Created post the attack on the World Trade Centre in 2001 the pool has a corpus of over Rs 1,000 crore (US$200 million), and allows an insurer to withdraw to the extent of Rs 750 crore (US$150 million) per location. The insurance regulator is now seriously considering increasing this corpus due to increased vulnerability.

IRDA chairman J Hari Narayan told the Hindu that the insurance pool, created at the behest of the IRDA for the non-life sector, would grow as insurance companies were bound to be buffeted by growing claims.
While loss of life due to terrorist strikes is already covered by most life insurance policies, Mr.
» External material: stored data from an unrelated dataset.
-- ==== Sys2Proof/Syntax.lean ====
section
/-! DEFINITION. The operations of the core, one constructor for each row of spec/opcode_table.json
(spec/00_scope.md rule R18, spec/30_encoding.md rule R70). Class `FN` operations carry their operands, with the
lengths of the vectors in the types (R16, R53; log 20 for the length a table is made for); class `STEP` operations take theirs
from the registers and the input ports. -/

namespace Sys2Proof

/-- Who performs steps (spec/10_state.md rule R40). -/
inductive Agent where
  | host
  | ks
  | ipu
  | drv
deriving DecidableEq, Repr

inductive Instr where
  /-- `PERMUTE(v, T)`, R90; `t` holds 1-based source indices. A table carries no input length of its own: it is taken
  as made for the `n` of `v` (DESIGN CHOICE, unsafe; log 20). -/
  | permute (n : Nat) (v : BitVec n) (t : List Nat)
  /-- `ROTL(v, k)`, R91. -/
  | rotl (n : Nat) (v : BitVec n) (k : Nat)
  /-- `XOR(a, b)`, R92. -/
  | xor (n : Nat) (a b : BitVec n)
  /-- `CHUNK(v, n)`, R93, `v` of `m` bits. -/
  | chunk (m : Nat) (v : BitVec m) (n : Nat)
  /-- `SPLIT(v)`, R94, `v` of `2h` bits. -/
  | split (h : Nat) (v : BitVec (2 * h))
  /-- `a || b`, R95. -/
  | concat (p q : Nat) (a : BitVec p) (b : BitVec q)
  /-- `HEXBITS(s)`, R76. -/
  | hexbits (s : List Char)
  /-- `ASCIIBITS(s)`, R77. -/
  | asciibits (s : List Char)
  /-- `KS_INIT(key)`, R120. -/
  | ksInit (key : Block)
  /-- `KS_NEXT(C, D, i)`, R121. -/
  | ksNext (c d : HalfKey) (i : Fin 16)
  /-- `DERIVE_ROUND_KEYS(key)`, R122. -/
  | deriveRoundKeys (key : Block)
  /-- `SBOX(b, ch)`, R130. -/
  | sbox (b : Fin 8) (ch : BitVec 6)
  /-- `SUBST(v)`, R131. -/
  | subst (v : RoundKey)
  /-- `EXPAND(r)`, R140. -/
  | expand (r : Half)
  /-- `FEISTEL_F(r, k)`, R141. -/
  | feistelF (r : Half) (k : RoundKey)
  /-- `ROUND_FN(l, r, k)`, R142. -/
  | roundFn (l r : Half) (k : RoundKey)
  /-- `IP_FN(b)`, R150. -/
  | ipFn (b : Block)
  /-- `FP_FN(b)`, R151. -/
  | fpFn (b : Block)
  /-- `ENCRYPT_BLOCK(pt, key)`, R155. -/
  | encryptBlock (pt key : Block)
  /-- Step `RESET`, R200. -/
  | reset
  /-- Step `IDLE`, R161. -/
  | idle
  /-- Step `START`, R160. -/
  | start
  /-- Step `KS_LOAD`, R123. -/
  | ksLoad
  /-- Step `KS_ROUND`, R124. -/
  | ksRound
  /-- Step `IP_LOAD`, R152. -/
  | ipLoad
  /-- Step `JOIN`, R162. -/
  | join
  /-- Step `ROUND`, R163. -/
  | round
  /-- Step `FINAL`, R164. -/
  | final
deriving DecidableEq, Repr

end Sys2Proof
end

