/-- Settles O10: `XOR` is the library's bitwise exclusive or, which has R92's laws. -/
theorem xorIsBitwise : Obligations.XorIsBitwise := by
  unfold Obligations.XorIsBitwise
  refine ⟨fun n a b s => ⟨xorBits a b, rfl, fun i _ => getMsbD_xorBits a b i⟩, fun n a b c => ?_, by decide⟩
  exact ⟨BitVec.xor_self, BitVec.xor_zero, BitVec.xor_comm a b, BitVec.xor_assoc a b c, xorBits_xorBits_self a b⟩

/-! ### Consecutive pieces of a vector -/

/-- `sub(v, a, m)` as a piece of the list of positions (R12). -/
theorem positions_sub {n : Nat} (v : BitVec n) {a m : Nat} (h : a + m ≤ n) :
    positions (sub v a m) = ((positions v).drop a).take m := by
  refine List.ext_getElem (by simp; omega) fun i hi _ => ?_
  have him : i < m := by simpa using hi
  simp [positions, getMsbD_sub v a m h i him]

/-- The first `k` pieces of `n` elements each make up the first `k*n` elements of a list. -/
theorem flatMap_range_take_drop {α : Type} (l : List α) (n k : Nat) :
    ((List.range k).flatMap fun j => (l.drop (j * n)).take n) = l.take (k * n) := by
  induction k with
  | zero => simp
  | succ k ih => rw [List.range_succ, List.flatMap_append, ih, List.flatMap_singleton, Nat.succ_mul, List.take_add]

/-! ### `CHUNK` (R93) -/

/-- `ceil(m/n)` is the least number of pieces of `n` bits that holds `m` bits. -/
theorem pieceCount_le_iff {m n c : Nat} (hn : 1 ≤ n) : (m + n - 1) / n ≤ c ↔ m ≤ c * n := by
  rw [← Nat.ceilDiv_eq_add_pred_div, ceilDiv_le_iff_le_mul hn, Nat.mul_comm]

/-- Piece `j` of R93. -/
def piece {m : Nat} (v : BitVec m) (n j : Nat) : Bits :=
  ⟨min n (m - j * n), sub v (j * n) (min n (m - j * n))⟩

theorem chunk_eq_map_piece {m : Nat} (v : BitVec m) (n : Nat) :
    chunk v n = (List.range ((m + n - 1) / n)).map (piece v n) := rfl

theorem length_chunk {m : Nat} (v : BitVec m) (n : Nat) : (chunk v n).length = (m + n - 1) / n := by
  simp [chunk_eq_map_piece]

theorem getElem_chunk {m n j : Nat} (v : BitVec m) (hj : j < (chunk v n).length) : (chunk v n)[j] = piece v n j := by
  simp [chunk_eq_map_piece]

section Pieces
variable {m n j : Nat} (hn : 1 ≤ n) (hj : j < (m + n - 1) / n)
include hn hj

/-- A piece begins inside the vector. -/
theorem mul_lt_of_lt_pieceCount : j * n < m :=
  Nat.lt_of_not_le fun h => Nat.not_le_of_lt hj ((pieceCount_le_iff hn).2 h)

theorem piece_le_width : j * n + min n (m - j * n) ≤ m := by
  have := mul_lt_of_lt_pieceCount hn hj
  omega

/-- The last piece is the rest of the vector, so the minimum can be left out of `take`. -/
theorem positions_piece (v : BitVec m) : positions (piece v n j).val = ((positions v).drop (j * n)).take n := by
  rw [piece, positions_sub v (piece_le_width hn hj), List.take_eq_take_iff, List.length_drop, length_positions]
  omega

end Pieces

theorem flatMap_positions_chunk {m n : Nat} (v : BitVec m) (hn : 1 ≤ n) :
    ((chunk v n).flatMap fun b => positions b.val) = positions v := by
  have hcover : m ≤ (m + n - 1) / n * n := (pieceCount_le_iff hn).1 le_rfl
  calc ((chunk v n).flatMap fun b => positions b.val)
      = (List.range ((m + n - 1) / n)).flatMap fun j => positions (piece v n j).val := by
        rw [chunk_eq_map_piece, List.flatMap_map]
    _ = (List.range ((m + n - 1) / n)).flatMap fun j => ((positions v).drop (j * n)).take n :=
        List.flatMap_congr fun j hj => positions_piece hn (List.mem_range.1 hj) v
    _ = (positions v).take ((m + n - 1) / n * n) := flatMap_range_take_drop _ _ _
    _ = positions v := List.take_of_length_le (by rwa [length_positions])

/-- Settles O11: piece `j` is a `sub` that begins inside the vector, and the pieces cover it without a gap. -/
theorem chunkGivesConsecutivePieces : Obligations.ChunkGivesConsecutivePieces := by
  unfold Obligations.ChunkGivesConsecutivePieces
  refine ⟨fun m v n s hn => ⟨chunk v n, ?_, length_chunk v n, fun j hj => ?_,
    flatMap_positions_chunk v hn⟩, by decide⟩
  · exact (performFn_next_iff _ _ _ s _).2 ⟨decide_eq_true hn, rfl⟩
  · have hfit : j * n + min n (m - j * n) ≤ m := piece_le_width hn (length_chunk v n ▸ hj)
    rw [getElem_chunk v hj]
    exact ⟨rfl, fun i hi => getMsbD_sub v _ _ hfit i hi⟩

/-! ### `SPLIT` and `CONCAT` (R94, R95) -/

theorem positions_split {h : Nat} (v : BitVec (2 * h)) :
    positions (split h v).1 ++ positions (split h v).2 = positions v := by
  rw [split, positions_sub v (by omega), positions_sub v (by omega), List.drop_zero, ← List.take_add,
    List.take_of_length_le (by rw [length_positions]; omega)]

/-- Settles O12: the two halves are `sub`s, and as lists of positions they are the first `h` and the rest. -/
theorem splitIsContiguous : Obligations.SplitIsContiguous := by
  unfold Obligations.SplitIsContiguous
  refine ⟨fun h v s => ⟨(split h v).1, (split h v).2, rfl, fun i hi => ⟨?_, ?_⟩, positions_split v⟩,
    by decide⟩
  · exact (getMsbD_sub v 0 h (by omega) i hi).trans (by rw [Nat.zero_add])
  · exact getMsbD_sub v h h (by omega) i hi

section Concat
variable {p q i : Nat} (a : BitVec p) (b : BitVec q)

theorem getMsbD_concat_left (hi : i < p) : (concat a b).getMsbD i = a.getMsbD i := by
  rw [concat, BitVec.getMsbD_append, if_neg (by omega)]

theorem getMsbD_concat_right : (concat a b).getMsbD (p + i) = b.getMsbD i := by
  rw [concat, BitVec.getMsbD_append, if_pos (by omega), Nat.add_sub_cancel_left]

end Concat

theorem split_concat {p : Nat} (a b : BitVec p) : split p (concat a b) = (a, b) := by
  refine Prod.ext (BitVec.eq_of_getMsbD_eq fun i hi => ?_) (BitVec.eq_of_getMsbD_eq fun i hi => ?_)
  · rw [split, getMsbD_sub _ 0 p (by omega) i hi, Nat.zero_add, getMsbD_concat_left a b hi]
  · rw [split, getMsbD_sub _ p p (by omega) i hi, getMsbD_concat_right a b]

/-- Settles O13: the positions of the library's append; the example and the two orders of two bits by evaluation. -/
theorem concatAppendsPositions : Obligations.ConcatAppendsPositions := by
  unfold Obligations.ConcatAppendsPositions
  exact ⟨fun p q a b s => ⟨concat a b, rfl, fun i hi => getMsbD_concat_left a b hi,
    fun i _ => getMsbD_concat_right a b⟩, fun p a b => split_concat a b, by decide, by decide⟩

end Sys2Proof.Machine
end

section
/-! Proofs about the functions of the key schedule (spec/42_key_schedule.md rules R120 to R122): `KS_INIT` and
`KS_NEXT` by positions, and the passes of `DERIVE_ROUND_KEYS` by induction on their number. -/

namespace Sys2Proof.Machine

/-! ### Permutations by table, and contiguous halves -/

theorem getMsbD_permute_tableRead {n m i : Nat} (v : BitVec n) {t : List Nat} (ht : t.length = m) (hi : i < m) :
    (permute v t : BitVec m).getMsbD i = v.getMsbD (tableRead t i - 1) := by
  have hit : i < t.length := ht ▸ hi
  rw [getMsbD_permute v ht hit, tableRead, List.getD_eq_getElem _ _ hit]

/-- A permutation depends only on the positions its table names. -/
theorem permute_congr {n m : Nat} {v w : BitVec n} {t : List Nat}
    (h : ∀ e ∈ t, v.getMsbD (e - 1) = w.getMsbD (e - 1)) : (permute v t : BitVec m) = permute w t :=
  congrArg fromPositions (List.map_congr_left h)

section Split
variable {n h i : Nat} (v : BitVec n) (hn : h + h ≤ n) (hi : i < h)
include hn hi

theorem getMsbD_split_fst : (split h v).1.getMsbD i = v.getMsbD i := by
  rw [split, getMsbD_sub v 0 h (by omega) i hi, Nat.zero_add]

theorem getMsbD_split_snd : (split h v).2.getMsbD i = v.getMsbD (h + i) := by
  rw [split, getMsbD_sub v h h hn i hi]

end Split

/-! ### `KS_INIT` (R120) -/

theorem length_pc1 : Config.pc1.length = 56 := rfl

theorem getMsbD_ksInit_fst (key : Block) {i : Nat} (hi : i < 28) :
    (ksInit key).1.getMsbD i = key.getMsbD (tableRead Config.pc1 i - 1) := by
  rw [ksInit, getMsbD_split_fst _ (by decide) hi, getMsbD_permute_tableRead key length_pc1 (by omega)]

theorem getMsbD_ksInit_snd (key : Block) {i : Nat} (hi : i < 28) :
    (ksInit key).2.getMsbD i = key.getMsbD (tableRead Config.pc1 (28 + i) - 1) := by
  rw [ksInit, getMsbD_split_snd _ (by decide) hi, getMsbD_permute_tableRead key length_pc1 (by omega)]

/-- `PC1` names no parity position (R102). -/
theorem pc1_skips_parity : ∀ e ∈ Config.pc1, e - 1 < 64 ∧ (e - 1) % 8 ≠ 7 := by decide

theorem ksInit_congr {key key' : Block} (h : ∀ i < 64, i % 8 ≠ 7 → key.getMsbD i = key'.getMsbD i) :
    ksInit key = ksInit key' := by
  have hpc1 : ∀ e ∈ Config.pc1, key.getMsbD (e - 1) = key'.getMsbD (e - 1) := fun e he =>
    h _ (pc1_skips_parity e he).1 (pc1_skips_parity e he).2
  rw [ksInit, ksInit, permute_congr hpc1]

/-- The halves of the spec's example key `K*`. -/
theorem ksInit_exampleKey : ksInit 0x133457799BBCDFF1 = (0xF0CCAAF, 0x556678F) := by decide +kernel

/-- Settles O21: each half is read off `PC1` by position, and `PC1` skips the parity positions. -/
theorem ksInitSelectsHalves : Obligations.KsInitSelectsHalves := by
  unfold Obligations.KsInitSelectsHalves
  refine ⟨fun key s => ⟨(ksInit key).1, (ksInit key).2, rfl, rfl, fun i hi => ?_⟩,
    fun key key' h => ksInit_congr h, by decide +kernel, by decide +kernel, ksInit_exampleKey⟩
  exact ⟨getMsbD_ksInit_fst key hi, getMsbD_ksInit_snd key hi⟩

/-! ### `KS_NEXT` (R121) -/

theorem length_pc2 : Config.pc2.length = 48 := rfl

/-- The first 24 entries of `PC2` name positions of the first half (R103). -/
theorem pc2_left : ∀ j < 24, tableRead Config.pc2 j - 1 < 28 := by decide

/-- The last 24 entries of `PC2` name positions of the second half (R103). -/
theorem pc2_right : ∀ j < 24, 28 ≤ tableRead Config.pc2 (24 + j) - 1 := by decide

section KsNext
variable (c d : HalfKey) (i : Fin 16)

/-- The key is taken from the halves after they are rotated. -/
theorem ksNext_key : (ksNext c d i).2.2 = permute (concat (ksNext c d i).1 (ksNext c d i).2.1) Config.pc2 := rfl

theorem getMsbD_ksNext_key_left {j : Nat} (hj : j < 24) :
    (ksNext c d i).2.2.getMsbD j = (ksNext c d i).1.getMsbD (tableRead Config.pc2 j - 1) := by
  rw [ksNext_key, getMsbD_permute_tableRead _ length_pc2 (by omega), getMsbD_concat_left _ _ (pc2_left j hj)]

theorem getMsbD_ksNext_key_right {j : Nat} (hj : j < 24) :
    (ksNext c d i).2.2.getMsbD (24 + j) = (ksNext c d i).2.1.getMsbD (tableRead Config.pc2 (24 + j) - 1 - 28) := by
  rw [ksNext_key, getMsbD_permute_tableRead _ length_pc2 (by omega), ← Nat.add_sub_cancel' (pc2_right j hj),
    getMsbD_concat_right, Nat.add_sub_cancel_left]

end KsNext

/-- The first pass over the halves of `K*`. -/
theorem ksNext_exampleHalves :
    ksNext 0xF0CCAAF 0x556678F 0 = (0xE19955F, 0xAACCF1E, 0x1B02EFFC7072) := by decide +kernel

/-- Settles O22: both halves are rotated as rings of 28, and `PC2` takes each half of the key from its own half. -/
theorem ksNextRotatesThenSelects : Obligations.KsNextRotatesThenSelects := by
  unfold Obligations.KsNextRotatesThenSelects
  refine ⟨fun c d i s => ⟨(ksNext c d i).1, (ksNext c d i).2.1, (ksNext c d i).2.2, rfl, rfl, fun j hj => ?_,
    fun j hj => getMsbD_ksNext_key_left c d i hj, fun j hj => getMsbD_ksNext_key_right c d i hj⟩,
    ksNext_exampleHalves⟩
  exact ⟨getMsbD_rotl c _ hj, getMsbD_rotl d _ hj⟩

/-! ### `DERIVE_ROUND_KEYS` (R122) -/

theorem keyPasses_succ (key : Block) (i : Fin 16) :
    keyPasses key (i.val + 1) = keyPass (keyPasses key i.val) i := by
  rw [keyPasses, Fin.ofNat_val_eq_self]

/-- A key stays as its own pass wrote it: a later pass writes another entry. -/
theorem readRk_keyPasses (key : Block) (i : Fin 16) {n : Nat} (hi : i.val < n) (hn : n ≤ 16) :
    readRk (keyPasses key n).2.2 i = (ksNext (keyPasses key i.val).1 (keyPasses key i.val).2.1 i).2.2 := by
  induction n with
  | zero => exact absurd hi (Nat.not_lt_zero _)
  | succ n ih =>
    rw [keyPasses_succ key ⟨n, hn⟩, keyPass, readRk_writeRk]
    split_ifs with heq
    · rw [← heq]
    · have hne : i.val ≠ n := fun h => heq (Fin.ext h.symm)
      exact ih (by omega) (by omega)

/-- Pass `i` takes the halves on and gives the key `K[i]`. -/
theorem ksNext_keyPasses (key : Block) (i : Fin 16) :
    ksNext (keyPasses key i.val).1 (keyPasses key i.val).2.1 i =
      ((keyPasses key (i.val + 1)).1, (keyPasses key (i.val + 1)).2.1, readRk (deriveRoundKeys key) i) := by
  rw [deriveRoundKeys, readRk_keyPasses key i i.isLt le_rfl, keyPasses_succ, keyPass]

/-- The passes see the key only through `KS_INIT`. -/
theorem keyPasses_congr {key key' : Block} (h : ksInit key = ksInit key') (n : Nat) :
    keyPasses key n = keyPasses key' n := by
  induction n with
  | zero => rw [keyPasses, keyPasses, h]
  | succ n ih => rw [keyPasses, keyPasses, ih]

/-- Settles O23: the halves carried forward are those of `keyPasses`, and parity is lost in `KS_INIT`. -/
theorem deriveRoundKeysRunsSixteenPasses : Obligations.DeriveRoundKeysRunsSixteenPasses := by
  unfold Obligations.DeriveRoundKeysRunsSixteenPasses
  refine ⟨fun key s => ⟨deriveRoundKeys key, fun n => (keyPasses key n).1, fun n => (keyPasses key n).2.1, rfl, rfl,
    rfl, ksNext_keyPasses key⟩, fun key key' h => ?_, by decide +kernel, by decide +kernel⟩
  rw [deriveRoundKeys, deriveRoundKeys, keyPasses_congr (ksInit_congr h)]

end Sys2Proof.Machine
end

section
/-! Runs of the machine (spec/46_driver.md rules R157, R167): what the steps taken so far say of the state, by one
induction along the edges of a run. -/

namespace Sys2Proof.Machine

/-- Running `k + 1` edges: the first, then the rest. -/
theorem run_succ_next_iff (k : Nat) (s u : State) :
    Host.Core.run core (k + 1) s = .next u ↔ ∃ t, step s = .next t ∧ Host.Core.run core k t = .next u := by
  have hcore : core.step s = step s := rfl
  simp only [Host.Core.run, hcore]
  cases step s <;> simp

theorem trace_succ {s t : State} (h : step s = .next t) (k : Nat) :
    trace (k + 1) s = stepsTaken s :: trace k t := by
  rw [trace, h]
Narayan told the Hindu: “Terror insurance products are bound to be upgraded and the rate of premium might change depending upon the evolution of new products that the industry may come up with.”

The Indian insurance sector, a growing industry is undergoing several changes.In the short term the industry is looking at improving customer satisfaction by speeding up the claims process, outsourcing non-core activities and improving distribution through e-sales, e-marketing and payment of premium through re-charge coupons.

The insurance sector which currently includes 21 life insurance companies and 20 non-life insurance companies is also in the process of finalizing a framework for mergers and acquisitions (M&A), the draft of which is expected to be completed by early next year.